Cinquième bouvillon : Il s'est bien comporté Christian Torres au cinquième partant, lequel s'a protesté par son manque de force pendant la lutte, en étant rentré dans le troisième de banderillas. Un chapeau est sorti Nombre de Mayalde, avec lequel il a pu contacter Veronica. A genoux et sans aucune preuve, la tâche commença les tours, qui a abouti à un travail taurin profond et long profitant de la qualité de l'attaque des Mayalde. La main était écrasante et très confiante, laissant de longs naturels avec la béquille traînant. Le carambolage final, entièrement au dessus du bœuf, n'a pas eu l'effet escompté sur la pose. L’échec de l’acier a enterré sa performance. Silence après deux avertissements. Retour sur le ring pour le taureau.
Quatrième direction : Le goût et la tauromachie ont dégagé l'accueil de Verónica de Valentin Hoyos, qu'elle a attaché avec un beau bas. Il s'est montré Tito Sandoval en deux tiges bonnes et précises, étant applaudi. La qualité de l'utrero s'est manifestée dès le départ, ce dont Valentín a profité pour esquisser un début avec beaucoup de panache puis une tauromachie avec profondeur à droite. Le meilleur de la tâche venait naturellement, au son du pasodoble, où il conduisait le bœuf avec longueur et douceur. L'homme de Salamanque a pleinement exploité l'attaque « mexicaine » de l'animal dans une tâche lente. après préavis. L'épée n'a pas non plus accompagné ce taureau, perdant une solide victoire. Ovation après deux avertissements et ovation pour le bouvillon en traînée.
Troisième barre : Le troisième était d'un beau limbe, qui avait une certaine classe chez plusieurs véroniques génuflexes de Bruno Aloi. Après le tiers des verges, Valentin Hoyos Il fut rattrapé sans conséquence à son tour de décoller, se redressant rapidement pour laisser deux bonnes filles. Boire Aloi d'abord en fléchissant la basse vers la droite, là où cela lui a causé des ennuis. Il a dû le chercher pour essayer de le frapper au visage et diriger l'assaut mal informé de l'utrero. Démonstration de courage du Mexicain devant un animal qui ne disait rien, qui fendit son cartable dans une nouvelle frayeur. Il est resté coincé sur l'acier. Silence.

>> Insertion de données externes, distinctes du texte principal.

-- ==== Sys2Proof/Machine/Merid.lean ====
section
/-!
DEFINITION. Meridian time (chapter 02, R21-R31): reference, lock, tick counter, alarms, calibration, discipline.
-/
namespace Sys2Proof.Machine

def withMerid (d : Dev) (f : MeridSt → MeridSt) : Dev := { d with merid := f d.merid }

/-- The reference in use: source (0 crystal, 1 MREF_IN, 2 peer) and, for MREF_IN, its frequency (R21). -/
def refOf (ctl : Word) (follow : Bool) : Nat × Nat :=
  match fld ctl 11 10 with
  | 0 => (0, 0)
  | 1 => (1, fld ctl 23 18)
  | 2 => if follow then (2, 0) else (0, 0)
  | _ => if follow then (2, 0) else (1, fld ctl 23 18)

/-- The PLL chooses its reference: REFACT follows (R21). -/
def chooseRef (d : Dev) : Dev := pf d MERID_STAT.REFACT (refOf (rd d MERID_CTL.at) d.merid.peerFollow).1

/-- LOCK falls: holdover, CAL_OK falls, MERID_UNLOCK; in PARK it requests wake (R22, R23, R28). While LOCK = 0 a phase
error or a change of reference begins the 100 µs anew (R22). -/
def lockDown (d : Dev) : Dev :=
  if gb d MERID_STAT.LOCK then
    let d1 := pb (pb (pb d MERID_STAT.LOCK false) MERID_STAT.HOLDOVER true) MERID_STAT.CAL_OK false
    let d2 := withMerid d1 fun m => { m with linesDone := [], goodFrom := d.now }
    let d3 := raiseEvt d2 (pageOf .merid 0) 0
    if mode d = mPark then { d3 with evc := { d3.evc with wakeLock := true }, rstc := { d3.rstc with wakeReq := true } } else d3
  else withMerid d fun m => { m with goodFrom := d.now }

/-- SLAVE_OK takes a value; MERID_SLAVE_ERR at its fall (R30). -/
def setSlaveOk (d : Dev) (b : Bool) : Dev :=
  let d1 := pb d MERID_STAT.SLAVE_OK b
  if gb d MERID_STAT.SLAVE_OK && !b then raiseEvt d1 (pageOf .merid 0) 4 else d1

/-- The servo begins anew, no interval being good: DISC_OK falls with MERID_DISC_ERR (R29). -/
def discRestart (d : Dev) : Dev :=
  let d1 := pb (withMerid d fun m => { m with discGood := 0 }) MERID_STAT.DISC_OK false
  if gb d MERID_STAT.DISC_OK then raiseEvt d1 (pageOf .merid 0) 5 else d1

/-- REFSEL selects the peer (R29, R30). -/
def peerChosen (ctl : Word) : Bool := decide (2 ≤ fld ctl 11 10)

/-- The write of MERID_CTL as accepted: a change of the reference in use drops LOCK (R21); another MAC, none, or the peer
selected ends what the servo had found (R29); a REFSEL that leaves the peer ends SLAVE_OK (R30). -/
def onMeridCtl (d : Dev) (old : Word) : Dev :=
  let now := rd d MERID_CTL.at
  let d1 :=
    if refOf old d.merid.peerFollow = refOf now d.merid.peerFollow then
      (if fld old 11 10 = fld now 11 10 then d else chooseRef d)
    else chooseRef (lockDown d)
  let d2 := if fld old 9 8 ≠ fld now 9 8 ∨ (peerChosen now = true ∧ peerChosen old = false) then discRestart d1 else d1
  if peerChosen now then d2 else setSlaveOk d2 false

/-- The peer's timing is followed or not, chosen under R411: a change of the reference in use changes it without a
phase step (R30). -/
def setPeerFollow (d : Dev) (b : Bool) : Dev :=
  let d1 := chooseRef (withMerid d fun m => { m with peerFollow := b })
  let d2 := if gb d MERID_STAT.LOCK ∨ gf d1 MERID_STAT.REFACT = gf d MERID_STAT.REFACT then d1
    else withMerid d1 fun m => { m with goodFrom := d.now }
  if b then d2 else setSlaveOk d2 false

/-- Alarm condition: (short timestamp − MERID_ALMn) mod 2^36 < 2^35 (R25). -/
def alarmPast (d : Dev) (n : Nat) : Bool := !(bit (shortTs d - rd d (MERID_ALM.at n)) 35)

def alarmArmed (d : Dev) (n : Nat) : Bool := gbit d MERID_ALMEN.EN n

/-- A compare value written, reloaded or armed is judged: already past, it fires at the next tick and is late (R25). -/
def judgeAlarm (d : Dev) (n : Nat) : Dev :=
  withMerid d fun m => { m with late := if alarmArmed d n && alarmPast d n then tabPut m.late n (d.now + 1) else tabErase m.late n }

/-- ALMEN written: newly armed alarms are judged (R25). -/
def onAlmen (d : Dev) (old : Word) : Dev :=
  forUpTo 16 (fun n d => if bit old n = alarmArmed d n then d else judgeAlarm d n) d

/-- Alarm `n` is due: armed, past, and not waiting for the tick after a late judgement (R25). -/
def alarmDue (d : Dev) (n : Nat) : Bool :=
  alarmArmed d n && alarmPast d n && (match tabFind d.merid.late n with | some t => decide (t ≤ d.now) | none => true)

/-- After firing: late flag, then reload or disarm (R25, R26). -/
def alarmReload (d : Dev) (n : Nat) : Dev :=
  let d0 := withMerid d fun m => { m with alarmRegd := m.alarmRegd.filter (· ≠ n) }
  let d1 := if (tabFind d.merid.late n).isSome then pbit d0 MERID_ALMLATE.LATE n true else d0
  let per := rd d1 (MERID_ALMP.at n)
  if per = 0 then
    withMerid (pbit d1 MERID_ALMEN.EN n false) fun m => { m with late := tabErase m.late n }
  else
    judgeAlarm (wr d1 (MERID_ALM.at n) (rd d1 (MERID_ALM.at n) + (if per.toNat < 16 then 16 else per))) n

/-- MERID_STEP: the signed count is added, and alarms carried past their compare fire late (R27). -/
def stepCounter (d : Dev) (v : Word) : Dev :=
  let was := (upTo 16).filter fun n => alarmArmed d n && alarmPast d n
  let d1 := withMerid d fun m => { m with counter := m.counter + BitVec.ofInt 64 v.toInt }
  forUpTo 16 (fun n d => if n ∈ was then d else judgeAlarm d n) d1

/-- MERID_RATE is clamped to ±100,000 ppb (R29, R31). -/
def clampRate (x : Int) : Int := max (-100000) (min 100000 x)

/-- Discipline or slaving is active, so MERID_RATE ignores writes (R29, R30). -/
def rateOwned (d : Dev) : Bool :=
  let peer := decide (2 ≤ gf d MERID_CTL.REFSEL)
  peer || gf d MERID_CTL.DISC != 0

/-- One update of the 802.1AS servo (R29): rate only, within ±100 ppm; DISC_OK after 16 intervals within ±1 µs. -/
def discUpdate (d : Dev) (offsetNs rate : Int) : Dev :=
  if gf d MERID_CTL.DISC = 0 ∨ 2 ≤ gf d MERID_CTL.REFSEL then d
  else
    let d1 := pf d MERID_RATE.RATE (wrapN 24 (clampRate rate))
    let good := if offsetNs.natAbs ≤ 1000 then min 16 (d.merid.discGood + 1) else 0
    let d2 := withMerid d1 fun m => { m with discGood := good }
    let was := gb d MERID_STAT.DISC_OK
    let ok := decide (good = 16) || (was && decide (good ≠ 0))
    let d3 := pb d2 MERID_STAT.DISC_OK ok
    if was && !ok then raiseEvt d3 (pageOf .merid 0) 5 else d3

/-- A tap line of a Forme is recalibrated, while LOCK = 1 and not in PARK (R28). -/
def lineRecal (d : Dev) (forme line : Nat) : Dev :=
  if gb d MERID_STAT.LOCK && mode d != mPark then
    withMerid d fun m => { m with linesDone := if forme * 8 + line ∈ m.linesDone then m.linesDone else (forme * 8 + line) :: m.linesDone }
  else d

/-- CAL_OK is due: 50 µs after lock or wake, every line calibrated once (R28). -/
def calDue (d : Dev) : Bool :=
  gb d MERID_STAT.LOCK && !gb d MERID_STAT.CAL_OK && mode d != mPark && decide (d.merid.calFrom + 50000 ≤ d.now)
    && (upTo 128).all fun k => decide (k ∈ d.merid.linesDone)

/-- LOCK is due: 100 µs of phase error within ±2 ns on present reference edges (R22). -/
def lockDue (d : Dev) : Bool :=
  gb d MERID_STAT.REF_OK && !gb d MERID_STAT.LOCK && decide (d.merid.goodFrom + 100000 ≤ d.now)

/-- LOCK rises; block resets that wait are released 64 tk later (R22, R28, R471). -/
def lockUp (d : Dev) : Dev :=
  if lockDue d then
    let d1 := pb (pb d MERID_STAT.LOCK true) MERID_STAT.HOLDOVER false
    let d2 := withMerid d1 fun m => { m with calFrom := d.now, linesDone := [] }
    let d3 := withFolio d2 fun f => { f with brst := f.brst.map fun e => (e.1, some (d.now + 64)) }
    raiseEvt d3 (pageOf .merid 0) 1
  else d

/-- REF_OK rises with the first reference edges. -/
def refReturn (d : Dev) : Dev :=
  if gb d MERID_STAT.REF_OK then d
  else withMerid (pb d MERID_STAT.REF_OK true) fun m => { m with goodFrom := d.now }

/-- A read of MERID_TICKH captures the low half in the same tick (R24). -/
def readTickh (d : Dev) : Dev × Word :=
  let d1 := pf d MERID_TICKL.TICK_LO (d.merid.counter.toNat % 2 ^ 32)
  (d1, BitVec.ofNat 36 (d.merid.counter.toNat / 2 ^ 32))

end Sys2Proof.Machine
end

Deuxième barre : Le second était quelque chose de plus musclé et confortable, qui était utilisé avec force et fixité dans la cape de Christian Torres. Il a fallu du temps à l'homme pour prendre le relais de l'utrero au cours d'un départ intermittent, se battant efficacement pour les deux pitons. Quelques longs naturels et plusieurs longs muletazos droits se sont démarqués. La poussée finale eut un peu plus d'écho, qu'il accompagna d'une poussée qui n'eut pas l'effet escompté, devant devenir fou. Silence.
Premier pilotage : était vivant Valentin Hoyos s'occuper d'un spécimen sérieux de Contre-attaque, qui s'est glissé à plusieurs reprises lors du salut du capotero. Après un combat prudent de la part de Juan José Domínguez, Valentín Hoyos Il a choisi de le forcer par en bas malgré les flux continus de l'utrero, pour le combattre avec beaucoup de fermeté et de courage dans plusieurs séries de droit. Naturellement, il a dû avaler pour obtenir trois lots avec beaucoup de vérité. Le tour naturel final avec les pieds joints avait beaucoup de saveur, mais l'épée tombait un peu bas. Ovation après avis.